Leo Kempel receives ECE Distinguished Alumni Educator Award
Leo Kempel (MSE PhD EE ‘90 ‘94), who served as the ninth dean of Michigan State University (MSU) College of Engineering, returned to U-M to receive the 2024 ECE Distinguished Alumni Educator Award, noting with fondness, “I left here 30 years ago, but Ann Arbor has always been home for me.”
Kempel presented his award lecture, “Engineering Education for the 2030s and Beyond,” with an overview of the state of engineering education in Michigan and his vision for its future. He began by outlining his professional journey, from first-generation college student at the University of Cincinnati (UC) in his home state of Ohio to Dennis P. Nyquist Endowed Professor of Electromagnetics at Michigan State University.
As an engineering undergraduate at UC, Kempel was part of a co-op program that paid him to spend some semesters working for industry. He realized that many of his industry colleagues and mentors had graduate degrees––and he resolved to get one himself. He moved to Ann Arbor to join the graduate program in electrical engineering.
“I had a fantastic time with the leaders and best,” Kempel said. “Grad school [is] the best time. It’s the last time in your life you get to just do one thing and really concentrate on it.”

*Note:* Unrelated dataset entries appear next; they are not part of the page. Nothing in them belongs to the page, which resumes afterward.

/-- What a scanline whose run broke its contract leaves (R128, R129). -/
structure State.LineFault (s t : State) (f : ErrCode) : Prop where
  err : t.err = { s.err with fault := true, fcode := f }
  faultLog : t.log.faultLog = s.log.faultLog ++ [f]
  acc : t.frm.acc = s.frm.acc
  line : t.frm.line = s.frm.line
  fcyc : t.frm.fcyc = s.frm.fcyc
  dur : t.frm.dur = 0
  mbx : t.mbx = s.mbx
  aud : t.aud = s.aud
  tap : t.tap = s.tap
  snk : t.snk = s.snk
  ear : t.lat.ear = s.lat.ear
  pWork : t.env.pWork = []
  lat : t.lat = s.lat.afterCmds s.drawRun.1.ops
  records : s.RunRecords t s.drawRun.1.ops

theorem exec_line_fault {s : State} {en : Bool} (h : s.MayIssue .p) (hl : s.frm.line < 312) (hn : s.NotPlaying)
    (hc : s.drawRun.1.count ≠ 224) :
    ∃ t, exec (.line en) s = .next t ∧ s.LineFault t (if s.drawRun.1.count = 0 then .cpuZero else .cpuCount) := by
  have hrest := lineReturned_rest s en
  have hfrm := lineReturned_frm s en
  refine ⟨_, exec_line_faulted en (lineWhy_eq_none h hl hn) hc, ?_⟩
  constructor
  case err => rw [← hrest.err]; rfl
  case faultLog => rw [← hrest.faultLog]; rfl
  case acc | line | fcyc | dur => rw [State.raise_frm, hfrm]
  case mbx => exact hrest.mbx
  case aud => exact hrest.aud
  case tap => exact hrest.tap
  case snk => exact hrest.snk
  case ear => exact hrest.ear
  case pWork => rfl
  case lat => exact lineReturned_lat h.2 en
  case records => exact lineReturned_records h.2 en

/-- Settles O17: the case 0 of `exec_line_fault`; every later operation is refused by O10. -/
theorem lineWithoutCyclesIsFatal : Obligations.LineWithoutCyclesIsFatal := by
  unfold Obligations.LineWithoutCyclesIsFatal
  intro s en h hl hn hc
  obtain ⟨t, ht, hf⟩ := exec_line_fault (en := en) h hl hn (by omega)
  rw [if_pos hc] at hf
  obtain ⟨herr, hlog, hacc, hline, hfcyc, hdur, hmbx, haud, htap, hsnk, hear, hwork, hlat, hrec⟩ := hf
  refine ⟨t, ht, herr, hlog, hacc, hline, hfcyc, hdur, hmbx, haud, htap, hsnk, hear, hwork, hlat, hrec, ?_⟩
  intro i g hpreset hlasterr
  have hfault : t.err.fault = true := by rw [herr]
  obtain ⟨u, w, hu, hsame, hulog⟩ := refusedCommandsChangeNothing i { t with env.issuer := g }
    (.inr (.inr ⟨hfault, hpreset, hlasterr⟩))
  exact ⟨u, hu, hsame, by rw [hulog]; simp⟩

/-- Settles O18: the other case of `exec_line_fault`. -/
theorem lineWithAWrongCountIsFatal : Obligations.LineWithAWrongCountIsFatal := by
  unfold Obligations.LineWithAWrongCountIsFatal
  intro s en h hl hn h0 hc
  obtain ⟨t, ht, hf⟩ := exec_line_fault (en := en) h hl hn hc
  rw [if_neg h0] at hf
  obtain ⟨herr, hlog, hacc, hline, hfcyc, hdur, hmbx, haud, htap, hsnk, hear, hwork, hlat, hrec⟩ := hf
  exact ⟨t, ht, herr, hlog, hacc, hline, hfcyc, hdur, hmbx, haud, htap, hsnk, hear, hwork, hlat, hrec⟩

/-! ### The null accumulator (R130) -/

/-- The same state, the run in progress made for another caller. -/
def State.withUser (s : State) (user : RunUser) : State :=
  { s with cpu.run := s.cpu.run.map fun r => { r with user := user } }

theorem portRead_withUser (s : State) (user : RunUser) (port : BitVec 16) :
    (s.withUser user).portRead port = (s.portRead port).withUser user := by
  have henv : (s.withUser user).env.reads = s.env.reads := rfl
  unfold State.portRead State.drawRead
  rw [henv]
  cases portEven port <;> cases s.env.reads <;> rfl

/-- The CPU unit's commands do not ask who made the call. -/
theorem issueInRun_withUser (s : State) (user : RunUser) (c : Cmd) :
    (s.withUser user).issueInRun c = (s.issueInRun c).withUser user := by
  have hwhy : (s.withUser user).portWhy = s.portWhy := by
    simp [State.portWhy, State.barred, State.withUser]
  unfold State.issueInRun State.doPortw State.doPortr
  rw [hwhy]
  cases hd : decode c with
  | error e => rfl
  | ok i =>
    cases i with
    | portw port data =>
      cases s.portWhy with
      | some w => rfl
      | none =>
        simp only [attempt_done, State.portWrite]
        split <;> rfl
    | portr port =>
      cases s.portWhy with
      | some w => rfl
      | none => exact portRead_withUser s user port
    | _ => rfl

theorem runOps_withUser (user : RunUser) (cs : List Cmd) (s : State) :
    State.runOps cs (s.withUser user) = (State.runOps cs s).withUser user := by
  induction cs generalizing s with
  | nil => rfl
  | cons c cs ih =>
    have hpop : (s.withUser user).popRunOp = s.popRunOp.withUser user := by
      simp only [State.popRunOp, State.withUser, Option.map_map]
      rfl
    rw [State.runOps, hpop, issueInRun_withUser, ih]
    rfl

theorem afterRun_user (s : State) (asked : Nat) (user user' : RunUser) :
    s.afterRun asked user = s.afterRun asked user' := by
  have hopen : s.openRun asked user = (s.openRun asked user').withUser user := rfl
  rw [State.afterRun, hopen, runOps_withUser]
  rfl
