-- ==== Sys2Proof/Word.lean ====
section
/-! DEFINITION. The word types of the register interface and the two ports (spec 00_scope R7, 20_memory R60). -/

namespace Sys2Proof

/-- One 16-bit bus word: a register write, the status read, one Memory Port access (R90, R61). -/
abbrev Word := BitVec 16

/-- One byte of a sector (R63). -/
abbrev Byte := BitVec 8

/-- A 32-bit word address of the Memory Port, the spec's `W32` (R61). -/
abbrev Addr := BitVec 32

end Sys2Proof
end

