-- ==== Sys2Proof/Machine/Flags.lean ====
section
/-! DEFINITION. The status word, the flag rules and the flag reset (30_encoding R94, R95; 10_state R30 to R35; 41_commands R149). -/

namespace Sys2Proof.Machine

/-- `Code(controllerStatus)` (R95). -/
def statusCode (p : Params) : ControllerStatus → BitVec 3
  | .done => p.statusDone
  | .busy => p.statusBusy

/-- A flag as a word with the flag at bit `i`. -/
def flagAt (i : Nat) (b : Bool) : Word := (BitVec.ofBool b).setWidth 16 <<< i

/-- `StatusWord()` (R94). Bits 15:8 are 0. -/
def statusWord (p : Params) (st : StatusFields) : Word :=
  (statusCode p st.controllerStatus).setWidth 16 ||| flagAt 3 st.index ||| flagAt 4 st.trackZero ||| flagAt 5 st.driveFault |||
    flagAt 6 st.seekComplete ||| flagAt 7 st.unitReady

/-- `trackZero` is 1 exactly when the position is 0 (R32, R45). -/
def trackZeroOf (cylinder : Nat) : Bool := decide (cylinder = 0)

/-- The clamp of `SeekTo` (R166): formed in unbounded integers, then cut to `[0, CYL_COUNT - 1]`. -/
def clampCylinder (p : Params) (c : Int) : Nat :=
  if c < 0 then 0 else if c > (p.cylCount : Int) - 1 then p.cylCount - 1 else c.toNat

/-- The flags after `ResetFlagsAndPosition()` (R149). -/
def resetStatus : StatusFields where
  controllerStatus := .done
  index := false
  trackZero := true
  driveFault := false
  seekComplete := false
  unitReady := Config.unitReadyReset

end Sys2Proof.Machine
end

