-- ==== Sys2Proof/Laws/Decode.lean ====
section
/-! SUPPORT. The operand of `seekBy` survives its encoding, and the fields of a command word are those of the opcode table's masks. -/

namespace Sys2Proof

theorem toInt_ofInt_small {d : Int} (h : -32768 ≤ d ∧ d < 32768) : (BitVec.ofInt 16 d).toInt = d := by
  rw [BitVec.toInt_ofInt]
  exact Int.bmod_eq_of_le (by omega) (by omega)

theorem toNat_ofInt_low (d : Int) : ((BitVec.ofInt 16 d).toNat : Int) = d % 65536 := by
  rw [BitVec.toNat_ofInt]
  have : 0 ≤ d % 65536 := Int.emod_nonneg _ (by decide)
  simp [this]

theorem wordsOfIntFuel_ne_nil (fuel : Nat) (d : Int) : wordsOfIntFuel fuel d ≠ [] := by
  cases fuel with
  | zero => simp [wordsOfIntFuel]
  | succ n =>
    unfold wordsOfIntFuel
    split <;> simp

theorem intOfWords_cons {w : Word} {ws : List Word} (h : ws ≠ []) : intOfWords (w :: ws) = (w.toNat : Int) + 65536 * intOfWords ws := by
  cases ws with
  | nil => exact absurd rfl h
  | cons v ws => rfl

theorem intOfWords_wordsOfIntFuel (fuel : Nat) (d : Int) (h : d.natAbs ≤ fuel) : intOfWords (wordsOfIntFuel fuel d) = d := by
  induction fuel generalizing d with
  | zero => exact toInt_ofInt_small (by omega)
  | succ n ih =>
    unfold wordsOfIntFuel
    split
    · rename_i hs; exact toInt_ofInt_small hs
    · rename_i hs
      rw [intOfWords_cons (wordsOfIntFuel_ne_nil _ _), ih _ (by omega), toNat_ofInt_low]
      omega

/-- Decoding the operand words of a delta gives the delta back, whatever its size. -/
theorem intOfWords_wordsOfInt (d : Int) : intOfWords (wordsOfInt d) = d := intOfWords_wordsOfIntFuel _ _ (Nat.le_refl _)

/-- The code of a command word is the word under the mask 0x0007. -/
theorem cmdField_toNat (w : Word) : (cmdField w).toNat = (w &&& 0x0007).toNat := by
  have h : w.toNat &&& 7 = w.toNat % 8 := Nat.and_two_pow_sub_one_eq_mod w.toNat 3
  simp [cmdField, BitVec.extractLsb'_toNat, h]

/-- The CMD rows: the mask 0x0007 picks the code. -/
theorem matchesRow_code (w : Word) {n : Nat} (hn : n < 8) :
    matchesRow 0x0007 (BitVec.ofNat 16 n) w = decide ((cmdField w).toNat = n) := by
  rw [matchesRow, Bool.eq_iff_iff, beq_iff_eq, decide_eq_true_eq, cmdField_toNat, BitVec.toNat_eq, BitVec.toNat_ofNat,
    Nat.mod_eq_of_lt (by omega : n < 2 ^ 16)]

theorem and_bit (w : Word) (i : Nat) : w &&& BitVec.twoPow 16 i = if w.getLsbD i then BitVec.twoPow 16 i else 0 :=
  BitVec.and_twoPow w i

/-- The CMDMOD rows: the mask 0x0010 picks the step bit. -/
theorem matchesRow_stepSet (w : Word) : matchesRow 0x0010 0x0010 w = stepBit w := by
  have h := and_bit w 4
  rw [matchesRow, show (0x0010 : Word) = BitVec.twoPow 16 4 from rfl, h, stepBit]
  cases w.getLsbD 4 <;> rfl

theorem matchesRow_stepRelease (w : Word) : matchesRow 0x0010 0x0000 w = !stepBit w := by
  have h := and_bit w 4
  rw [matchesRow, show (0x0010 : Word) = BitVec.twoPow 16 4 from rfl, h, stepBit]
  cases w.getLsbD 4 <;> rfl

/-- The CMDMOD rows: the mask 0x0008 picks the direction bit. -/
theorem matchesRow_dirAway (w : Word) : matchesRow 0x0008 0x0008 w = dirBit w := by
  have h := and_bit w 3
  rw [matchesRow, show (0x0008 : Word) = BitVec.twoPow 16 3 from rfl, h, dirBit]
  cases w.getLsbD 3 <;> rfl

theorem matchesRow_dirIn (w : Word) : matchesRow 0x0008 0x0000 w = !dirBit w := by
  have h := and_bit w 3
  rw [matchesRow, show (0x0008 : Word) = BitVec.twoPow 16 3 from rfl, h, dirBit]
  cases w.getLsbD 3 <;> rfl

end Sys2Proof
end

From there, he took a job at Mission Research Corporation (now part of Northrop Grumman), where he learned the necessary skills to acquire research funding before being recruited to MSU as an assistant professor in 1998. He was named Dennis P. Nyquist Endowed Professor of Electromagnetics in 2020. He served as the ninth dean of the Michigan State University College of Engineering from 2014 through September 2024, acting dean and associate dean for research from 2008 to 2013, associate dean for special initiatives from 2006 to 2008, and the inaugural director of the MSU High Performance Computing Center from 2004 to 2006.
His 26-year career at MSU has given Kempel a unique bird’s-eye view of the engineering education system and its potential for improvement. As a lifelong Midwesterner, he is dedicated to helping the next generation of students––especially electrical and computer engineers––improve local communities and economies throughout Michigan and the Midwest.
“The need for electrical engineers is growing faster than the supply,” Kempel said, pointing to a chart of prospects for electrical engineers in the next 10 years.
Programs like the Michigander Scholars Program, which both MSU’s College of Engineering and U-M EECS participate in, provide financial incentive to electrical and computer engineering students who take internship and/or employment opportunities in the electric vehicle and semiconductor industries. Under Kempel, MSU also recruits and supports incoming students from historically marginalized backgrounds through a program called the Engineering and Science Success Academy (ESSA).
“[Our work] is not just attracting students, it’s helping them succeed,” Kempel said. “It’s very simple. The ESSA program works because it advances them by a math course.”
MSU’s data has shown that the first math class an incoming freshman is placed into is the biggest indicator of whether that student will graduate with an engineering degree. ESSA invites students who have lower math placement scores to spend part of the summer on campus learning from MSU instructors and peer mentors. The program is free to the students, and Kempel showed that two thirds of the students were able to advance by at least one math class after four weeks.
Our work is not just attracting students, it’s helping them succeed.
Leo Kempel
Kempel has also taken stock of the ways that education has changed over the years, especially with the shift to virtual learning over the COVID-19 pandemic and the integration of AI tools into everyday life. He noted that with the availability of AIs like ChatGPT, homework performance did not predict exam scores––and that exams are often an artificial way to evaluate learning. Rather, Kempel came to prefer open-ended assignments that mimic what students will be doing in their jobs after graduation, encouraging creativity and learning through failures.
“Gen AI is just a tool––students will be using it,” he said. “What we really need to teach the students is when to identify whether the answers make sense or not. That’s the biggest skill that we teach them.”
Kempel ended his lecture with a proposal to restructure education for two groups of students: 1) those who will continue on to graduate school and 2) those who will take full-time jobs in industry. The skills that these groups of students will need in their future careers will be different, Kempel suggested, so why not lay those paths out for them?
Students interested in grad school could focus on deeper subject knowledge, math skills, and research experience; meanwhile, students interested in full-time jobs could master the AI tools at their disposal, focus on design challenges, and gain experience in internships and co-ops.
Kempel left his audience with a question to consider: “Think about all the changes that happened in the last 20 years. Shouldn’t we rethink the way we teach students?”